> **THE PROBLEM**
State how many lines of the entries include the string "addImm", please, leaving out everything but the number.

*** Opening of STUDY MATERIAL ***

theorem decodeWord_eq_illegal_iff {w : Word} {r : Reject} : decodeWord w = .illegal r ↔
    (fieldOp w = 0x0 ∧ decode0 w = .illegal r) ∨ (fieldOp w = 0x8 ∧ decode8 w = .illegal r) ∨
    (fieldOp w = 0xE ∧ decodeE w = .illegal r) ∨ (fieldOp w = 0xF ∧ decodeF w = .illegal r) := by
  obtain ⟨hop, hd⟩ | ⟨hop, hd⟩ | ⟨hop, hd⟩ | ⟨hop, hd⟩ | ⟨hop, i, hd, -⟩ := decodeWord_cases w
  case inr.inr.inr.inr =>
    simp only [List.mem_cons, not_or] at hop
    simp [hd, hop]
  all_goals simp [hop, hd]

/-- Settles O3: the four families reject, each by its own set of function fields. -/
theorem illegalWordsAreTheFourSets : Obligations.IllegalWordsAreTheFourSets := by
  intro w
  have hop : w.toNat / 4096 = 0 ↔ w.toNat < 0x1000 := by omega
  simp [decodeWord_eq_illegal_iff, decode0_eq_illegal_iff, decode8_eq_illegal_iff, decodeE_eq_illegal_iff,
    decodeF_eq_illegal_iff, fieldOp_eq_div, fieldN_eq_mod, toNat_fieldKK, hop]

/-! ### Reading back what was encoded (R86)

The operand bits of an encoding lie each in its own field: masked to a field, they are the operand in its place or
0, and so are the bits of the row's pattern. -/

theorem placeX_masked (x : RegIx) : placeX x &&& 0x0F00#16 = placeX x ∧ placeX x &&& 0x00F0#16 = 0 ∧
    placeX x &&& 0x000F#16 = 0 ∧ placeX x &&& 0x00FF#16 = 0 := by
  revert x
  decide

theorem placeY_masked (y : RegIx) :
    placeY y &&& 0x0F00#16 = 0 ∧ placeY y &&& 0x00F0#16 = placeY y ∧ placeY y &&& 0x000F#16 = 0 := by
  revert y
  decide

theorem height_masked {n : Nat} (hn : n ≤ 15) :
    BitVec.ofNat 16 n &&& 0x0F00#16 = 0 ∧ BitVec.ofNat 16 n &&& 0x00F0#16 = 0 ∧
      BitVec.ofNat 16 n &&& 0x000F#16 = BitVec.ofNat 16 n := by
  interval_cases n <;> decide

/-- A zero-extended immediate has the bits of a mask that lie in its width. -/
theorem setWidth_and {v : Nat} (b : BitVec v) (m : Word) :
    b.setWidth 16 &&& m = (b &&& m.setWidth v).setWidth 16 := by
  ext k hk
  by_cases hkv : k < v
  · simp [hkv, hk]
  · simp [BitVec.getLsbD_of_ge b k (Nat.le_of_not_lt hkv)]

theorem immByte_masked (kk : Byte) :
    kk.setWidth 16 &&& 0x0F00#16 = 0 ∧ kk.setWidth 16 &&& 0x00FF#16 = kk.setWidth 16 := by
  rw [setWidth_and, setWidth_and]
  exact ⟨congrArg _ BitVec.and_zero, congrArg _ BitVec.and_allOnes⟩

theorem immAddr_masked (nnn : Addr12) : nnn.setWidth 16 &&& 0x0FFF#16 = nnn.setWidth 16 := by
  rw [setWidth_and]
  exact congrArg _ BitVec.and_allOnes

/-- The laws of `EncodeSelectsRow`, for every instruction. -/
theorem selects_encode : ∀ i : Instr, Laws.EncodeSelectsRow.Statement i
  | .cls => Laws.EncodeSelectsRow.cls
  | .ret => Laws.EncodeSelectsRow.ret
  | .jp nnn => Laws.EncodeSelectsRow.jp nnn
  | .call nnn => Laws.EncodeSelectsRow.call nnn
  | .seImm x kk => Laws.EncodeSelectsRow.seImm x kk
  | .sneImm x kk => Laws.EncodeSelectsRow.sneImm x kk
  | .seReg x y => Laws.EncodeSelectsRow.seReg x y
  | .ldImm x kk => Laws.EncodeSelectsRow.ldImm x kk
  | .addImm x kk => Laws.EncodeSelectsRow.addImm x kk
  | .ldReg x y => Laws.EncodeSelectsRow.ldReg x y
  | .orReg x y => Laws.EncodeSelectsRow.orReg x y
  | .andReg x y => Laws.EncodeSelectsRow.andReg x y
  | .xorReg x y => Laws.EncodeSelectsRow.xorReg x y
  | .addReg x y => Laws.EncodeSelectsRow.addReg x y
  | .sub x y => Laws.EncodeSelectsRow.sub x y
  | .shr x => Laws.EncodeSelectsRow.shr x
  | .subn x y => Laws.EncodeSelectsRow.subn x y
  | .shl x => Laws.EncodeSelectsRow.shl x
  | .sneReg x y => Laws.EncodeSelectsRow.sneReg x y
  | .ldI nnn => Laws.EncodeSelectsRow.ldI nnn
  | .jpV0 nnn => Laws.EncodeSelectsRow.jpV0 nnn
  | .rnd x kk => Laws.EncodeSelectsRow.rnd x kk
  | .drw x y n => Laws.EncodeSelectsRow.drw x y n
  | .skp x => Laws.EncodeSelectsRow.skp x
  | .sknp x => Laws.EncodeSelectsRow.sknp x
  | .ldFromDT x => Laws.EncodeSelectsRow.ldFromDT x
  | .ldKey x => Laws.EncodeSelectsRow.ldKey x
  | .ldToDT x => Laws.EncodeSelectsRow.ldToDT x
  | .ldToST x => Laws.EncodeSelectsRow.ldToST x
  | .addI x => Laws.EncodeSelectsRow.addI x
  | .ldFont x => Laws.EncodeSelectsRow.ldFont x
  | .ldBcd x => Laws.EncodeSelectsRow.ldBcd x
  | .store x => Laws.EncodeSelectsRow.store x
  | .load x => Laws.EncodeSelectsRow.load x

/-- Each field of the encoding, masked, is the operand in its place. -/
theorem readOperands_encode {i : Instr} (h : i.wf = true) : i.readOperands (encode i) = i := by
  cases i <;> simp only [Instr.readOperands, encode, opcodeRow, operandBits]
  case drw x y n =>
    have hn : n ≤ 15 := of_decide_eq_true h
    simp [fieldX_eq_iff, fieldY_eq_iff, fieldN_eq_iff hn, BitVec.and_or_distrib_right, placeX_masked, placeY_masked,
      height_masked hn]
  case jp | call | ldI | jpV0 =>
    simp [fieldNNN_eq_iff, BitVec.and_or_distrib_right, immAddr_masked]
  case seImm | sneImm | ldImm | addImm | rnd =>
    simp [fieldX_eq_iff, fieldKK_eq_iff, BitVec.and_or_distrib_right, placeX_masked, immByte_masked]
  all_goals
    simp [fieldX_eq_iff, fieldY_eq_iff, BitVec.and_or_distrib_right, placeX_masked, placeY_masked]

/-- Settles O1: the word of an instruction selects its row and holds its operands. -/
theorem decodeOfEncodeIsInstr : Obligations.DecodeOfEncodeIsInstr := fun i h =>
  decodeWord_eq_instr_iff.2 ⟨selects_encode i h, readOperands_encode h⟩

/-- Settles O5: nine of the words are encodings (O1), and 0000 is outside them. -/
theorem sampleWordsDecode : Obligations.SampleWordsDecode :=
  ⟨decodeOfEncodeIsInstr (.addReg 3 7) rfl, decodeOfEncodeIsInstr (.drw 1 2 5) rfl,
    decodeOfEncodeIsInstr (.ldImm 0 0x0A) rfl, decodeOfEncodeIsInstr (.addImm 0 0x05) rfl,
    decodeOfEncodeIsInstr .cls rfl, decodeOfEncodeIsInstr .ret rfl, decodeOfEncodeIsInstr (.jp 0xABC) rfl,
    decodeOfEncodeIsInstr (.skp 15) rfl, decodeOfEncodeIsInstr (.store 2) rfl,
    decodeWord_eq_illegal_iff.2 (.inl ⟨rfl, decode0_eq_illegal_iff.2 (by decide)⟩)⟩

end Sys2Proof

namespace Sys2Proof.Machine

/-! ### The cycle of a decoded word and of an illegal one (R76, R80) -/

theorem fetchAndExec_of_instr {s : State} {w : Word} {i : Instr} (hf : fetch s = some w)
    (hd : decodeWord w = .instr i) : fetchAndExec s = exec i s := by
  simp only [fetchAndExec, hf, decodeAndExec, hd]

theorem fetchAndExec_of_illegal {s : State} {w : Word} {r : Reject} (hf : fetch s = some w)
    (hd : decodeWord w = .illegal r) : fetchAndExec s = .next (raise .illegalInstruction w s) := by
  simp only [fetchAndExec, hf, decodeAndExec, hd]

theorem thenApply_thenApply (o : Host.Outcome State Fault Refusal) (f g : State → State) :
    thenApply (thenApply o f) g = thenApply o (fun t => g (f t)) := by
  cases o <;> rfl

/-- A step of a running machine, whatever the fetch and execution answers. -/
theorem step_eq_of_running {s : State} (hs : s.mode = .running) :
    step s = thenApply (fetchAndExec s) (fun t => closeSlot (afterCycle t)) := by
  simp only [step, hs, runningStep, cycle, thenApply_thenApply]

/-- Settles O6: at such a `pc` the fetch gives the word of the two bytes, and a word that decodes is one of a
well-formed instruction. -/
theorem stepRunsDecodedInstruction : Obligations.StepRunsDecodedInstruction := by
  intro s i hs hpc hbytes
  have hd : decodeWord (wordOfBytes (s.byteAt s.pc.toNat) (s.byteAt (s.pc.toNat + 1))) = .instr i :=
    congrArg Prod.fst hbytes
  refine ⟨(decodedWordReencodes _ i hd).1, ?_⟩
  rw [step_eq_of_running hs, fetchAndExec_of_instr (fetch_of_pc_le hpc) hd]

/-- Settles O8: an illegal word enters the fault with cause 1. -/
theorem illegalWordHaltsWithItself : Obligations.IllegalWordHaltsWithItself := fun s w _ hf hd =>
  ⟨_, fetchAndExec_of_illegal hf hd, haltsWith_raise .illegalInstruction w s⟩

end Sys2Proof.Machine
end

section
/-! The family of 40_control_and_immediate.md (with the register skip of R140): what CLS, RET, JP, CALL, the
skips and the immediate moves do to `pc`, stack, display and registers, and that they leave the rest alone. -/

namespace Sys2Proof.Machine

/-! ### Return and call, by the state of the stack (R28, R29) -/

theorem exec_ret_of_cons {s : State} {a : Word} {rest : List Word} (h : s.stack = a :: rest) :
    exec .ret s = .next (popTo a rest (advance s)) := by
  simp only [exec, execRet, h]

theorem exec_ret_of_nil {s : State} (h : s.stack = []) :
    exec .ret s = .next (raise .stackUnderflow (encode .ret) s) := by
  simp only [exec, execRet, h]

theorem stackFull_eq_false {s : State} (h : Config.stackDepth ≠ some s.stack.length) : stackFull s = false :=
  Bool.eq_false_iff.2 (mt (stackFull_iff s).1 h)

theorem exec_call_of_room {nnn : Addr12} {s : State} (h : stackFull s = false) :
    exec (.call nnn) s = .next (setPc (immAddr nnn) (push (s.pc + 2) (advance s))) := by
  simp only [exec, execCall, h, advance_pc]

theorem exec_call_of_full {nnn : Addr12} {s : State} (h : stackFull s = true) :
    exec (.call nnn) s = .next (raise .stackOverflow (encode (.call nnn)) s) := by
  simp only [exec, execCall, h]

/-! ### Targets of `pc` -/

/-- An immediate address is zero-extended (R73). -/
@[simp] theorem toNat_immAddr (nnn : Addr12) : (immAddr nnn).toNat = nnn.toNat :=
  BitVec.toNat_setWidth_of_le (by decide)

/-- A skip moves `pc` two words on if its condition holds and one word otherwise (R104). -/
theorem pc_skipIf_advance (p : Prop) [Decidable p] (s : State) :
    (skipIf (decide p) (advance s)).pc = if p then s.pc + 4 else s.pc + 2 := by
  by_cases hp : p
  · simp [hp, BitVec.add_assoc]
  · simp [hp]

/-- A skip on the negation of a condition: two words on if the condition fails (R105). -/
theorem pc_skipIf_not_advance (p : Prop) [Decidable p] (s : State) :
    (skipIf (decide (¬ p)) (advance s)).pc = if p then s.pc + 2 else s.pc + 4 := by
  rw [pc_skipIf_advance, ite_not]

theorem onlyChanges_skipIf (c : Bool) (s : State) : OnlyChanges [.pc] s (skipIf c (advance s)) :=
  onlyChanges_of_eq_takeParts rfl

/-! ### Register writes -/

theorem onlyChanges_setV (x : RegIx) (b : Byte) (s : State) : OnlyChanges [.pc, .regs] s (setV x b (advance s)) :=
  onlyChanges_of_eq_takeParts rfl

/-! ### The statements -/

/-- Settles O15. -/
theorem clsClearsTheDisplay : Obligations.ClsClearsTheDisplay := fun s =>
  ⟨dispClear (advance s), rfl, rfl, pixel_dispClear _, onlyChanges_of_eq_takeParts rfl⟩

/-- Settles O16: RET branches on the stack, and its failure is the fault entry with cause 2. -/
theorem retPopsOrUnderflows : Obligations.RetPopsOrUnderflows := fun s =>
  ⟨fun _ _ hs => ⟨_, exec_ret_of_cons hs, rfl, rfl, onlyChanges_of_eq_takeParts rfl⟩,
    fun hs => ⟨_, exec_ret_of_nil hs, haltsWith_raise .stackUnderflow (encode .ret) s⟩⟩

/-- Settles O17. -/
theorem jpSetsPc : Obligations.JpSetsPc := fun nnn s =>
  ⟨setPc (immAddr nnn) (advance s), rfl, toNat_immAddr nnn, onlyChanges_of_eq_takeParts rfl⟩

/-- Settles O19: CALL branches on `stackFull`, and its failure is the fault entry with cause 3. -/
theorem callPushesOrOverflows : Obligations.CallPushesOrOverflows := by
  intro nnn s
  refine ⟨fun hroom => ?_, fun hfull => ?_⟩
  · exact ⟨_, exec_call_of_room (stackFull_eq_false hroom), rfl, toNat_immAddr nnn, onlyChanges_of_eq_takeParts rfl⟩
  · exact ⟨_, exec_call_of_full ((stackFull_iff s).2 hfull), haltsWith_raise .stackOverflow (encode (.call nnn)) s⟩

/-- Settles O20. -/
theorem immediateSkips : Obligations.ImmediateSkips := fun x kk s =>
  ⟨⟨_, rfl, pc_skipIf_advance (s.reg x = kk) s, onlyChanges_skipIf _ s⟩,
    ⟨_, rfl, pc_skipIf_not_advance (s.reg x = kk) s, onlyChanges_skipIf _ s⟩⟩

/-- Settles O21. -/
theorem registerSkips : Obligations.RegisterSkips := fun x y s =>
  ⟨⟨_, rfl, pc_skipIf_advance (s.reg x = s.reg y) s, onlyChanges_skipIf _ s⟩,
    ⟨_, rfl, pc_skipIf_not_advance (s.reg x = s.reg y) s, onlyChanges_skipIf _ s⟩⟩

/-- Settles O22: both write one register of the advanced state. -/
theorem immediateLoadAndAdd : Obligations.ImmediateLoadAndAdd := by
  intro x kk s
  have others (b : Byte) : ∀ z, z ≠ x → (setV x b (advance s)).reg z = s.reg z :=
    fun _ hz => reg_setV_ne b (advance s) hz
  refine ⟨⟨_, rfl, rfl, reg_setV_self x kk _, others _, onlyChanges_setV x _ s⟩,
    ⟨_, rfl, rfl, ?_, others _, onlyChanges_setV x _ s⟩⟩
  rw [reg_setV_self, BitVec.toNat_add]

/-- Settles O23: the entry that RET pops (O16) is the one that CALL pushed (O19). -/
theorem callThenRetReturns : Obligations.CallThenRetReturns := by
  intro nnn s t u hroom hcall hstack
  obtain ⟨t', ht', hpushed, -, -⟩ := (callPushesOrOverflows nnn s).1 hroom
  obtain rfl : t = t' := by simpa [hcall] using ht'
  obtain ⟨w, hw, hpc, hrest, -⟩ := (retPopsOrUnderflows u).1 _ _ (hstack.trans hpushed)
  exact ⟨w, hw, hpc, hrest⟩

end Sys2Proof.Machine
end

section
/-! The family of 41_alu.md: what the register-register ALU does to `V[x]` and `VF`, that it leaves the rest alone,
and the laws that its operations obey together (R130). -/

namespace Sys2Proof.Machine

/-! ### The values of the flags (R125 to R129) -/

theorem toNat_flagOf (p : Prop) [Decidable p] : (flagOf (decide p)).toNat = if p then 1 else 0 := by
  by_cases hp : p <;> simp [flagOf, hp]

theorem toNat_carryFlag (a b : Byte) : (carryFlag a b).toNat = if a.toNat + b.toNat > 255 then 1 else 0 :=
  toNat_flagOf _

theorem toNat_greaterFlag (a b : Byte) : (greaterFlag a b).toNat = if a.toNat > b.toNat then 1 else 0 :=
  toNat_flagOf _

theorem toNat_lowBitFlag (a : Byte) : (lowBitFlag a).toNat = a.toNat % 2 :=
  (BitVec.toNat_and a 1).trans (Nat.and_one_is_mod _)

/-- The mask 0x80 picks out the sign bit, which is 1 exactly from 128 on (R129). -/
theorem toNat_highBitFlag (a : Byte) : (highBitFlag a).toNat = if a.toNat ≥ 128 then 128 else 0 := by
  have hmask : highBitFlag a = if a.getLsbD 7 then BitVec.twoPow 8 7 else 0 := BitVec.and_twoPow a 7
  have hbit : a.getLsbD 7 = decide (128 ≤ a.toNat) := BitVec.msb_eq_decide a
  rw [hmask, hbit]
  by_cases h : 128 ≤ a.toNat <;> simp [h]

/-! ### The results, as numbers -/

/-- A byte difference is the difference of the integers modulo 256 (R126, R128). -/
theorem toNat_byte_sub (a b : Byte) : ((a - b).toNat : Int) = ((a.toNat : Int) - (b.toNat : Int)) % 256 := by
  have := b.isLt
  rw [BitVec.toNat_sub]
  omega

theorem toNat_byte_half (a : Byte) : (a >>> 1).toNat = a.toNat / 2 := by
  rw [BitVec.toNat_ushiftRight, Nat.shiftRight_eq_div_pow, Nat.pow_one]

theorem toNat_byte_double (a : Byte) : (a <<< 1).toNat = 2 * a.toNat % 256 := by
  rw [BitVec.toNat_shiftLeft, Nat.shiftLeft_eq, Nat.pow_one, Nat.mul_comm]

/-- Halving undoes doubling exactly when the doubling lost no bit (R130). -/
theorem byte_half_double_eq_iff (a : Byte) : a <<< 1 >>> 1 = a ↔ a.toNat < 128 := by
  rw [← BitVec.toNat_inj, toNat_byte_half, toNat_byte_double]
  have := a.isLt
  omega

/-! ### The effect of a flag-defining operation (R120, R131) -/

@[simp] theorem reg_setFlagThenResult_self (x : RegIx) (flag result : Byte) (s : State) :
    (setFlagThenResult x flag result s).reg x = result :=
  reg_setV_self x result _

*** Close of STUDY MATERIAL ***

> **EXERCISE RESPONSE**
3